▸ Task directions: Your job with the data below is to output exactly the lines from the one holding "def Obligations.TimerWriteTicksInTheSameCycle : Prop" down to the one holding "def Obligations.RetResult : Prop", both included, and no others.

▸ Collected data entries:
/-- The next bit is captured as the earlier ones were, and they are kept. -/
theorem Captured.feed_next {k : Fin 40} (h : Captured p low high k s) (hp : p.WellFormed)
    (hlow : low k ≤ p.pCap) (hhigh : high k ≤ p.pCap) :
    ∃ t, feed (bitInputs p.pCap (low k) (high k)) s = .next t ∧ Captured p low high (k + 1) t := by
  obtain ⟨rfl, hfetch, hbi, hcnt, hentries⟩ := h
  rw [if_pos k.isLt] at hfetch
  rw [min_eq_left (by omega)] at hbi
  obtain ⟨t, ht, hmoved, hcnt', hparams, htrace⟩ :=
    feed_bitInputs hp hfetch (by omega) hcnt hlow hhigh
  simp only [hbi] at htrace
  obtain ⟨hf, hb⟩ := afterPhase_high (b := s.bi) (by omega)
  rw [← hmoved, hbi] at hf hb
  refine ⟨t, ht, hparams, hf, hb, hcnt', fun j hj => ?_⟩
  rw [htrace, htrace]
  obtain hlt | heq := (Nat.lt_succ_iff.mp hj).lt_or_eq
  · rw [if_neg (by omega), if_neg (by omega), if_neg (by omega), if_neg (by omega)]
    exact hentries j hlt
  · obtain rfl := Fin.ext heq
    simp

/-- The first `k` bits of a wire, by induction on `k`. -/
theorem feed_bits (hp : s.params.WellFormed) (hf : s.fetch = .sampleLow) (hb : s.bi = 0#6)
    (h0 : s.cnt = 0) (hlow : ∀ k, low k ≤ s.params.pCap) (hhigh : ∀ k, high k ≤ s.params.pCap)
    {k : Nat} (hk : k ≤ 40) :
    ∃ t, feed (((List.finRange 40).take k).flatMap fun i =>
        bitInputs s.params.pCap (low i) (high i)) s = .next t ∧
      Captured s.params low high k t := by
  induction k with
  | zero => exact ⟨s, rfl, rfl, hf, by rw [hb]; rfl, h0, nofun⟩
  | succ k ih =>
    obtain ⟨u, hu, hcu⟩ := ih (by omega)
    obtain ⟨t, ht, hct⟩ := Captured.feed_next (k := ⟨k, hk⟩) hcu hp (hlow _) (hhigh _)
    refine ⟨t, ?_, hct⟩
    rw [List.take_succ_eq_append_getElem (by simpa using hk), List.flatMap_append, feed_append hu]
    simpa using ht

/-- A phase reads at most the cap's number of samples (41_sequencer R177). -/
theorem length_phaseInputs_le {cap n : Nat} (l other : Level) (hn : n ≤ cap) :
    (phaseInputs cap l other n).length ≤ cap := by
  rw [phaseInputs, List.length_append, List.length_replicate]
  split
  · exact Nat.succ_le_of_lt ‹_›
  · exact hn

/-- Forty bits read at most `80 * P_CAP` samples (41_sequencer R177). -/
theorem length_wireInputs_le {cap : Nat} (hlow : ∀ k, low k ≤ cap) (hhigh : ∀ k, high k ≤ cap) :
    (wireInputs cap low high).length ≤ 80 * cap := by
  have hbit (k : Fin 40) : (bitInputs cap (low k) (high k)).length ≤ 2 * cap := by
    have h1 := length_phaseInputs_le .low .high (hlow k)
    have h2 := length_phaseInputs_le .high .low (hhigh k)
    rw [bitInputs, List.length_append]
    omega
  rw [wireInputs, List.length_flatMap]
  refine (List.sum_le_card_nsmul _ (2 * cap) ?_).trans (le_of_eq ?_)
  · simpa using hbit
  · simp; omega

end Bits

end Machine

end Sys2Proof

namespace Sys2Proof.Proofs

open Sys2Proof.Machine

/-- Settles O9: the reset edge leaves the reset column, and each branch of each operation keeps each clause. -/
theorem everyStepKeepsInvariant : Obligations.EveryStepKeepsInvariant :=
  fun _ _ => step_inv

/-- Settles O8: the reset column meets the invariant whatever the parameters, `resetParams` among them. -/
theorem resetStatesMeetInvariant : Obligations.ResetStatesMeetInvariant :=
  ⟨fun _ => resetWith_inv, resetWith_inv (by decide)⟩

/-- Settles O11: the only refusal of an operation is that of a `bi` that names no bit. -/
theorem everyOperationCompletes : Obligations.EveryOperationCompletes :=
  fun _ _ => exec_answers
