-- ==== Sys2Proof/Machine/Alu.lean ====
section
/-! DEFINITION. Arithmetic, logic and shifts (42_alu.md): 8-bit unsigned, results modulo 256 (R450). -/

namespace Sys2Proof.Machine

/-- `ADD Vx, kk` (R452): modulo 256, no flag. -/
def execAddVkk (x : Reg) (kk : Byte) (s : State) : Result := .next (s.setReg x (s.reg x + kk))

/-- `OR Vx, Vy` (R453). -/
def execOr (x y : Reg) (s : State) : Result := .next (s.setReg x (s.reg x ||| s.reg y))

/-- `AND Vx, Vy` (R454). -/
def execAnd (x y : Reg) (s : State) : Result := .next (s.setReg x (s.reg x &&& s.reg y))

/-- `XOR Vx, Vy` (R455). -/
def execXor (x y : Reg) (s : State) : Result := .next (s.setReg x (s.reg x ^^^ s.reg y))

/-- `ADD Vx, Vy` (R456): VF is the carry. -/
def execAddVV (x y : Reg) (s : State) : Result :=
  .next (s.setRegFlag x (s.reg x + s.reg y) (carryOut (s.reg x) (s.reg y)))

/-- `SUB Vx, Vy` (R457): Vx - Vy, VF is not-borrow. -/
def execSub (x y : Reg) (s : State) : Result :=
  .next (s.setRegFlag x (s.reg x - s.reg y) (noBorrow (s.reg x) (s.reg y)))

/-- `SUBN Vx, Vy` (R459): Vy - Vx, VF is not-borrow. -/
def execSubn (x y : Reg) (s : State) : Result :=
  .next (s.setRegFlag x (s.reg y - s.reg x) (noBorrow (s.reg y) (s.reg x)))

/-- `SHR Vx` (R458): in place by one, Vy ignored, VF is the bit shifted out. -/
def execShr (x _y : Reg) (s : State) : Result :=
  .next (s.setRegFlag x (s.reg x >>> 1) (shiftedOutRight (s.reg x)))

/-- `SHL Vx` (R460): in place by one, Vy ignored, VF is the bit shifted out. -/
def execShl (x _y : Reg) (s : State) : Result :=
  .next (s.setRegFlag x (s.reg x <<< 1) (shiftedOutLeft (s.reg x)))

end Sys2Proof.Machine
end

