/-! ## What an instruction leaves alone -/

/-- The W columns of the access matrix (the text of R118) as a frame of every instruction: an execution that does not
fault changes a register, I, PC, the stack, a timer, the framebuffer or a byte of memory only where the matrix allows
it, and never the keypad. -/
def Obligations.EveryInstructionKeepsItsFrame : Prop :=
  ∀ (i : Instr) (s t : State), exec i s = .next t → s.halt = none → t.halt = none →
    (∀ r, writesReg i r = false → t.reg r = s.reg r) ∧
    ((∀ nnn x, i ≠ .ldI nnn ∧ i ≠ .addIV x ∧ i ≠ .ldFV x) → t.i = s.i) ∧
    (writesPc i = false → t.pc = s.pc) ∧
    ((∀ nnn, i ≠ .ret ∧ i ≠ .call nnn) → t.sp = s.sp ∧ t.stack = s.stack) ∧
    ((∀ x, i ≠ .ldDtV x) → t.dt = s.dt) ∧
    ((∀ x, i ≠ .ldStV x) → t.st = s.st) ∧
    ((∀ x y n, i ≠ .cls ∧ i ≠ .drw x y n) → t.fb = s.fb) ∧
    ((∀ x kk, i ≠ .rnd x kk) → t.draws = s.draws) ∧
    t.key = s.key ∧
    ∀ a, (a < s.i.toNat ∨ s.i.toNat + storedBytes i ≤ a) → t.mem.read a = s.mem.read a

/-- R108: `CALL` at depth 16 and `RET` at depth 0 are fatal, and no other instruction reads or writes SP or a stack slot:
with any other depth and slots it does the same, and leaves them as they are. -/
def Obligations.OnlyCallAndRetAccessTheStack : Prop :=
  (∀ (nnn : Imm12) (s : State), s.sp.val = 16 →
    ∃ t r, exec (.call nnn) s = .next t ∧ t.halt = some r ∧ r.code = .stackOverflow) ∧
  (∀ s : State, s.sp.val = 0 → ∃ t r, exec .ret s = .next t ∧ t.halt = some r ∧ r.code = .stackUnderflow) ∧
  ∀ (i : Instr) (s t : State) (p : Fin 17) (k : Vector Word 16), (∀ nnn, i ≠ .ret ∧ i ≠ .call nnn) →
    exec i s = .next t → exec i { s with sp := p, stack := k } = .next { t with sp := p, stack := k }

/-- The timers are read and written by their own instructions only (the text of R110): any other instruction does the
same with any other timer value and leaves it, and a timer write does not depend on the timer's old value. ST is read by
none. -/
def Obligations.TimersAreTouchedByTheirInstructionsOnly : Prop :=
  ∀ (i : Instr) (s t : State) (b : Byte), exec i s = .next t →
    ((∀ x, i ≠ .ldVDt x ∧ i ≠ .ldDtV x) → exec i { s with dt := b } = .next { t with dt := b }) ∧
    ((∀ x, i ≠ .ldStV x) → exec i { s with st := b } = .next { t with st := b }) ∧
    ((∃ x, i = .ldDtV x) → exec i { s with dt := b } = .next t) ∧
    ((∃ x, i = .ldStV x) → exec i { s with st := b } = .next t)

/-- The R columns of the access matrix (the text of R118) for the framebuffer, the keypad and I: an instruction outside
the column does the same with any other contents, and leaves them. -/
def Obligations.UnreadStateIsCarriedThrough : Prop :=
  ∀ (i : Instr) (s t : State), exec i s = .next t →
    (∀ fb, (∀ x y n, i ≠ .cls ∧ i ≠ .drw x y n) → exec i { s with fb := fb } = .next { t with fb := fb }) ∧
    (∀ key, (∀ x, i ≠ .skp x ∧ i ≠ .sknp x ∧ i ≠ .ldVKey x) →
      exec i { s with key := key } = .next { t with key := key }) ∧
    (∀ w, (∀ nnn x y n, i ≠ .ldI nnn ∧ i ≠ .addIV x ∧ i ≠ .ldFV x ∧ i ≠ .drw x y n ∧ i ≠ .ldBV x ∧ i ≠ .ldMiV x ∧
      i ≠ .ldVMi x) → exec i { s with i := w } = .next { t with i := w })

/-! ## Timers, cycle by cycle -/

/-- A cycle that does not fault and does not set the timer takes it down by one, and leaves it at 0 (the text of R333,
R740; natural subtraction). -/
def Obligations.TimersCountDownOnceACycle : Prop :=
  ∀ (s t : State), s.halt = none → step s = .next t → t.halt = none →
    ((∀ x, decodeWord (s.mem.read s.pc.toNat ++ s.mem.read (s.pc.toNat + 1)) ≠ .ok (.ldDtV x)) →
      t.dt.toNat = s.dt.toNat - 1) ∧
    ((∀ x, decodeWord (s.mem.read s.pc.toNat ++ s.mem.read (s.pc.toNat + 1)) ≠ .ok (.ldStV x)) →
      t.st.toNat = s.st.toNat - 1)

/-- A timer set to v ends that cycle at v - 1, or at 0 (the text of R333, R812; the spec's decision D24). -/
def Obligations.TimerWriteTicksInTheSameCycle : Prop :=
  ∀ (s : State) (x : Reg), s.halt = none → s.pc.toNat + 1 < 4096 →
    (decodeWord (s.mem.read s.pc.toNat ++ s.mem.read (s.pc.toNat + 1)) = .ok (.ldDtV x) →
      ∃ t, step s = .next t ∧ t.dt.toNat = (s.reg x).toNat - 1 ∧ t.st.toNat = s.st.toNat - 1 ∧
        t = { s with pc := s.pc + 2#16, dt := t.dt, st := t.st }) ∧
    (decodeWord (s.mem.read s.pc.toNat ++ s.mem.read (s.pc.toNat + 1)) = .ok (.ldStV x) →
      ∃ t, step s = .next t ∧ t.st.toNat = (s.reg x).toNat - 1 ∧ t.dt.toNat = s.dt.toNat - 1 ∧
        t = { s with pc := s.pc + 2#16, dt := t.dt, st := t.st })

/-! ## Control flow -/

/-- RET (the text of R401). The record at depth 0, a next state whose latch names the fetch address (exec's PC minus 2),
is the spec's decisions D6 and D7 as log entries 1 and 2 read them. -/
def Obligations.RetResult : Prop :=
  (∀ g : BitVec 8, decodeWord (0x0#4 ++ g ++ 0xE#4) = .ok .ret) ∧
  ∀ s : State,
    (s.sp.val ≠ 0 → ∃ t, exec .ret s = .next t ∧ t.sp.val = s.sp.val - 1 ∧
      t.pc = s.stack[s.sp.val - 1]'(by omega) ∧ t = { s with sp := t.sp, pc := t.pc }) ∧
    (s.sp.val = 0 → ∃ t op, exec .ret s = .next t ∧ t.halt = some ⟨.stackUnderflow, s.pc - 2#16, op, none⟩)

/-- R402: JP. -/
def Obligations.JpResult : Prop :=
  (∀ nnn : BitVec 12, decodeWord (0x1#4 ++ nnn) = .ok (.jp nnn)) ∧
  ∀ (nnn : Imm12) (s : State),
    ∃ t, exec (.jp nnn) s = .next t ∧ t.pc.toNat = nnn.toNat ∧ t = { s with pc := t.pc }

/-- CALL (the text of R403). The record at depth 16, a next state whose latch names the fetch address (exec's PC minus 2),
is the spec's decisions D6 and D7 as log entries 1 and 2 read them. -/
def Obligations.CallResult : Prop :=
  (∀ nnn : BitVec 12, decodeWord (0x2#4 ++ nnn) = .ok (.call nnn)) ∧
  ∀ (nnn : Imm12) (s : State),
    (s.sp.val ≠ 16 → ∃ t, exec (.call nnn) s = .next t ∧
      (∀ j : Fin 16, t.stack[j.val] = if j.val = s.sp.val then s.pc else s.stack[j.val]) ∧
      t.sp.val = s.sp.val + 1 ∧ t.pc.toNat = nnn.toNat ∧
      t = { s with stack := t.stack, sp := t.sp, pc := t.pc }) ∧
    (s.sp.val = 16 → ∃ t op, exec (.call nnn) s = .next t ∧ t.halt = some ⟨.stackOverflow, s.pc - 2#16, op, none⟩)

/-- "CALL addr followed eventually by RET restores the program counter to the instruction immediately after the original
CALL": whatever ran in between, when RET finds the stack as CALL left it. -/
def Obligations.CallThenRetComesBack : Prop :=
  ∀ (nnn : Imm12) (s t u : State), s.halt = none → exec (.call nnn) s = .next t → t.halt = none →
    u.sp = t.sp → u.stack = t.stack → exec .ret u = .next { u with sp := s.sp, pc := s.pc }

/-- R404 to R407: the four skips on registers and immediates; nothing but PC changes. -/
def Obligations.SkipResults : Prop :=
  ((∀ (x : BitVec 4) (kk : BitVec 8), decodeWord (0x3#4 ++ x ++ kk) = .ok (.seVkk x.toFin kk)) ∧
   (∀ (x : BitVec 4) (kk : BitVec 8), decodeWord (0x4#4 ++ x ++ kk) = .ok (.sneVkk x.toFin kk)) ∧
   (∀ x y g : BitVec 4, decodeWord (0x5#4 ++ x ++ y ++ g) = .ok (.seVV x.toFin y.toFin)) ∧
   (∀ x y g : BitVec 4, decodeWord (0x9#4 ++ x ++ y ++ g) = .ok (.sneVV x.toFin y.toFin))) ∧
  ∀ (x y : Reg) (kk : Byte) (s : State),
    exec (.seVkk x kk) s = .next { s with pc := if s.reg x = kk then s.pc + 2#16 else s.pc } ∧
    exec (.sneVkk x kk) s = .next { s with pc := if s.reg x = kk then s.pc else s.pc + 2#16 } ∧
    exec (.seVV x y) s = .next { s with pc := if s.reg x = s.reg y then s.pc + 2#16 else s.pc } ∧
    exec (.sneVV x y) s = .next { s with pc := if s.reg x = s.reg y then s.pc else s.pc + 2#16 }

/-- SKP and SKNP (the text of R408, R409): the key V[x] names decides; above 15 the fault, with the index (the spec's
decision D21). That everything else is then as before the cycle, with PC and the record's pc at exec's PC minus 2, is the
spec's decision D6 (R701, R704) and log entry 2. -/
def Obligations.KeySkipResults : Prop :=
  ∀ (x : Reg) (s : State),
    (∀ k : Fin 16, (s.reg x).toNat = k.val →
      exec (.skp x) s = .next { s with pc := if s.key[k.val] = true then s.pc + 2#16 else s.pc } ∧
      exec (.sknp x) s = .next { s with pc := if s.key[k.val] = false then s.pc + 2#16 else s.pc }) ∧
    (15 < (s.reg x).toNat → ∃ op,
      exec (.skp x) s = .next { s with
        pc := s.pc - 2#16
        halt := some ⟨.keyIndexOutOfRange, s.pc - 2#16, op, some ((s.reg x).setWidth 17)⟩ } ∧
      exec (.sknp x) s = .next { s with
        pc := s.pc - 2#16
        halt := some ⟨.keyIndexOutOfRange, s.pc - 2#16, op, some ((s.reg x).setWidth 17)⟩ })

▸ Answer section:
def Obligations.TimerWriteTicksInTheSameCycle : Prop :=
  ∀ (s : State) (x : Reg), s.halt = none → s.pc.toNat + 1 < 4096 →
    (decodeWord (s.mem.read s.pc.toNat ++ s.mem.read (s.pc.toNat + 1)) = .ok (.ldDtV x) →
      ∃ t, step s = .next t ∧ t.dt.toNat = (s.reg x).toNat - 1 ∧ t.st.toNat = s.st.toNat - 1 ∧
        t = { s with pc := s.pc + 2#16, dt := t.dt, st := t.st }) ∧
    (decodeWord (s.mem.read s.pc.toNat ++ s.mem.read (s.pc.toNat + 1)) = .ok (.ldStV x) →
      ∃ t, step s = .next t ∧ t.st.toNat = (s.reg x).toNat - 1 ∧ t.dt.toNat = s.dt.toNat - 1 ∧
        t = { s with pc := s.pc + 2#16, dt := t.dt, st := t.st })

/-! ## Control flow -/

/-- RET (the text of R401). The record at depth 0, a next state whose latch names the fetch address (exec's PC minus 2),
is the spec's decisions D6 and D7 as log entries 1 and 2 read them. -/
def Obligations.RetResult : Prop :=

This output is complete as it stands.